Двери в особняк гетеры были открыты. Тишина и полумрак наполняли гостиную, где не было никого, кроме Лонарии, смахивающей пыль с миниатюрной мебели. Заметив гостя, девушка вскрикнула и скрылась за широкой занавесью.
Эфиальт сел на скамью, ожидая появления двух прекрасных хозяек. Наконец за занавеской показался силуэт. Гость поднялся и сделал шаг навстречу приближающейся хозяйке, которая вдруг покачнулась, цепляясь за прозрачную драпировку. По пышному облаку волос Эфиальт узнал Арсиною. Путаясь в занавеске, он проскользнул на ту половину комнаты, где находилась девушка, и вовремя поддержал её, ибо фиванка была почти без сознания.

–  Арсиноя, – прошептал юноша, прижимаясь щекой к лицу девушки.
–  Эфиальт… я знала, что ты вернешься… – с трудом улыбаясь, пролепетала она.

Он подхватил ее на руки и стал носиться с ней по гостиной, не веря, что может осязать ее, как собственную кожу.  На поясе девушки Эфиальт заметил цепочку со звездой, в центре которой сияла буква его имени.

– Где ты был так долго, Эфиальт?
– Не спрашивай ни о чем, молю тебя. Но говори, говори… Я хочу слышать твой голос.
– Отпусти, – грустно попросила его пленница.
– Ни за что на свете! Даже если Зевс ударит в меня молнией!

Эфиальт сел на скамью, крепко обнимая фиванку.
– Ты видел… что творится в Афинах? – она спрятала лицо в складках его одежды.
– Да… Ужасно… А где Листрата, Мефестион?
– Ты вернулся навсегда? Благодарю за подарок. Он всегда со мной. Я... тосковала. И мне… было страшно.
– А я боялся за тебя, Арсиноя!
– Скажи, где ты пропадал, Эфиальт? Скажи, а то мой страх не уйдет…

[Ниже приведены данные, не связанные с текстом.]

-- ==== Sys2Proof/Laws/KeepsNet.lean ====
section
/-! SUPPORT. `Keeps` for the commands of the network ports, memory regions, mirrors and pulls, CXL, and the fabric. -/
namespace Sys2Proof.Laws

open Sys2Proof.Machine Sys2Proof.Safety

set_option maxRecDepth 4000

theorem keeps_execGateIntervalEnd {msk : Nat} {s₀ : State} (port : Fin 4) (s : State) (hk : Keeps msk s₀ s) (hm : Sub 0x2000000 msk) : KeepsR msk s₀ (execGateIntervalEnd port s) := by
  unfold execGateIntervalEnd
  repeat' first
    | with_reducible first | exact Keeps.refl _ | assumption | exact Sub.of hm rfl
    | dsimp only
    | with_reducible first
      | apply KeepsR.next | apply keeps_setPort
    | split

theorem keeps_execGclCommit {msk : Nat} {s₀ : State} (port : Fin 4) (s : State) (hk : Keeps msk s₀ s) (hm : Sub 0x90002000000 msk) : KeepsR msk s₀ (execGclCommit port s) := by
  unfold execGclCommit
  repeat' first
    | with_reducible first | exact Keeps.refl _ | assumption | exact Sub.of hm rfl
    | dsimp only
    | with_reducible first
      | apply KeepsR.next | apply keeps_wrf | apply keeps_setPort | apply keeps_hostWr
    | split

theorem keeps_execGclSwitch {msk : Nat} {s₀ : State} (port : Fin 4) (s : State) (hk : Keeps msk s₀ s) (hm : Sub 0xB2002000000 msk) : KeepsR msk s₀ (execGclSwitch port s) := by
  unfold execGclSwitch
  repeat' first
    | with_reducible first | exact Keeps.refl _ | assumption | exact Sub.of hm rfl
    | dsimp only
    | with_reducible first
      | apply KeepsR.next | apply keeps_wrf | apply keeps_setPort | apply keeps_raise
    | split

theorem keeps_execPtpSync {msk : Nat} {s₀ : State} (port : Fin 4) (offset : Int) (s : State) (hk : Keeps msk s₀ s) (hm : Sub 0x40002000000 msk) : KeepsR msk s₀ (execPtpSync port offset s) := by
  unfold execPtpSync
  repeat' first
    | with_reducible first | exact Keeps.refl _ | assumption | exact Sub.of hm rfl
    | dsimp only
    | with_reducible first
      | apply KeepsR.next | apply keeps_draw | apply keeps_setPort | refine keeps_of_pair (by assumption) ?_
    | split

theorem keeps_execPtpTimeout {msk : Nat} {s₀ : State} (port : Fin 4) (s : State) (hk : Keeps msk s₀ s) (hm : Sub 0xB2002000000 msk) : KeepsR msk s₀ (execPtpTimeout port s) := by
  unfold execPtpTimeout
  repeat' first
    | with_reducible first | exact Keeps.refl _ | assumption | exact Sub.of hm rfl
    | dsimp only
    | with_reducible first
      | apply KeepsR.next | apply keeps_setPort | apply keeps_raise
    | split

theorem keeps_execNetTimeNsRead {msk : Nat} {s₀ : State} (port : Fin 4) (s : State) (hk : Keeps msk s₀ s) (hm : Sub 0x80002000000 msk) : KeepsR msk s₀ (execNetTimeNsRead port s) := by
  unfold execNetTimeNsRead
  repeat' first
    | with_reducible first | exact Keeps.refl _ | assumption | exact Sub.of hm rfl
    | dsimp only
    | with_reducible first
      | apply KeepsR.next | apply keeps_setPort | apply keeps_emit | apply keeps_hostRd
    | split

theorem keeps_execShaperRefill {msk : Nat} {s₀ : State} (port : Fin 4) (s : State) (hk : Keeps msk s₀ s) (hm : Sub 0x2000000 msk) : KeepsR msk s₀ (execShaperRefill port s) := by
  unfold execShaperRefill
  repeat' first
    | with_reducible first | exact Keeps.refl _ | assumption | exact Sub.of hm rfl
    | dsimp only
    | with_reducible first
      | apply KeepsR.next | apply keeps_setPort
    | split

theorem keeps_execPolicerRefill {msk : Nat} {s₀ : State} (port : Fin 4) (s : State) (hk : Keeps msk s₀ s) (hm : Sub 0x2000000 msk) : KeepsR msk s₀ (execPolicerRefill port s) := by
  unfold execPolicerRefill
  repeat' first
    | with_reducible first | exact Keeps.refl _ | assumption | exact Sub.of hm rfl
    | dsimp only
    | with_reducible first
      | apply KeepsR.next | apply keeps_setPort | (apply keeps_foldl; intro _ _ _) | (apply keeps_foldl2; intro _ _ _)
    | split

theorem keeps_sendCtl {msk : Nat} {s₀ : State} (s : State) (q : Nat) (x : Qp) (opcode : Nat) (psn : Nat) (syndrome : Nat) (hk : Keeps msk s₀ s) (hm : Sub 0xBA0C247C601 msk) : Keeps msk s₀ (sendCtl s q x opcode psn syndrome) := by
  unfold sendCtl
  repeat' first
    | with_reducible first | exact Keeps.refl _ | assumption | exact Sub.of hm rfl
    | dsimp only
    | with_reducible first
      | apply keeps_issueWrite
    | split

theorem keeps_qpError {msk : Nat} {s₀ : State} (s : State) (q : Nat) (cause : Nat) (hk : Keeps msk s₀ s) (hm : Sub 0xB2004000000 msk) : Keeps msk s₀ (qpError s q cause) := by
  unfold qpError
  repeat' first
    | with_reducible first | exact Keeps.refl _ | assumption | exact Sub.of hm rfl
    | dsimp only
    | with_reducible first
      | apply keeps_setQp | apply keeps_raise
    | split

theorem keeps_lineBack {msk : Nat} {s₀ : State} (s : State) (line : Nat) (hk : Keeps msk s₀ s) (hm : Sub 0x5000000C000 msk) : Keeps msk s₀ (lineBack s line) := by
  unfold lineBack
  repeat' first
    | with_reducible first | exact Keeps.refl _ | assumption | exact Sub.of hm rfl
    | dsimp only
    | with_reducible first
      | apply keeps_drawBytes | apply keeps_hostPut | refine keeps_of_pair (by assumption) ?_
    | split

theorem keeps_cachePut {msk : Nat} {s₀ : State} (s : State) (line : Nat) (dirty : Bool) (hk : Keeps msk s₀ s) (hm : Sub 0x5004000C000 msk) : Keeps msk s₀ (cachePut s line dirty) := by
  unfold cachePut
  repeat' first
    | with_reducible first | exact Keeps.refl _ | assumption | exact Sub.of hm rfl
    | dsimp only
    | with_reducible first
      | apply keeps_draw | apply keeps_lineBack | refine keeps_of_pair (by assumption) ?_
    | with_reducible refine Keeps.upd_cxl ?_ (Sub.of hm rfl); first
        | exact Keeps.refl _ | assumption | apply keeps_draw | apply keeps_lineBack | refine keeps_of_pair (by assumption) ?_
    | split

theorem keeps_ownLine {msk : Nat} {s₀ : State} (s : State) (line : Nat) (hk : Keeps msk s₀ s) (hm : Sub 0xF204000C000 msk) : Keeps msk s₀ (ownLine s line).2 := by
  unfold ownLine
  repeat' first
    | with_reducible first | exact Keeps.refl _ | assumption | exact Sub.of hm rfl
    | dsimp only
    | with_reducible first
      | apply keeps_hostRead | apply keeps_cachePut | refine keeps_of_pair (by assumption) ?_
    | split

theorem keeps_writeBack {msk : Nat} {s₀ : State} (s : State) (q : Nat) (hk : Keeps msk s₀ s) (hm : Sub 0xF204040C000 msk) : Keeps msk s₀ (writeBack s q) := by
  unfold writeBack
  repeat' first
    | with_reducible first | exact Keeps.refl _ | assumption | exact Sub.of hm rfl
    | dsimp only
    | with_reducible first
      | apply keeps_wroteUse | apply keeps_cachePut | apply keeps_ownLine | (apply keeps_foldl; intro _ _ _) | (apply keeps_foldl2; intro _ _ _)
      | refine keeps_of_pair (by assumption) ?_
    | split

Эфиальт зарылся носом в волосах девушки.
– Зачем тебе это знать, милая? Ты и так полна скорби…
Арсиноя отчаянно замотала головой.
– Нет! Я должна о тебе знать всё! Понимаешь? Всё!
Юноша заговорил, проникая словами под кожу кудрявой головы девушки:
– Спартанцы захватили в плен сто семьдесят наших кораблей. И казнили несколько тысяч пленных. Перикл выкупил семерых афинян, среди которых был я.
Арсиноя сильнее обвила руками его шею.
– Мы проигрываем войну, милая… Спарта объединилась с Персией. Прижмись ко мне сильнее… не бойся… Я никогда не говорил, как сильно и долго люблю тебя?
– Нет, – смущенно вымолвила девушка, пряча лицо на груди Эфиальта.
– Какой я тупица!
Эфиальт поцеловал открытое плечо девушки, и она вздрогнула.
– Сейчас нас увидит Листрата и засмеет! Я, наверное, глупо выгляжу? У меня очень счастливое лицо, да? Посмотри-ка на меня, Арсиноя!
– Эфиальт!
– Но как мне не быть счастливым, если я снова дома и держу в объятиях тебя! А ты… стала такой худенькой…и такой….бледной, как статуя…
– Нет, тебе кажется, Эфиальт.
– Разве? Не видел никого более красивей тебя!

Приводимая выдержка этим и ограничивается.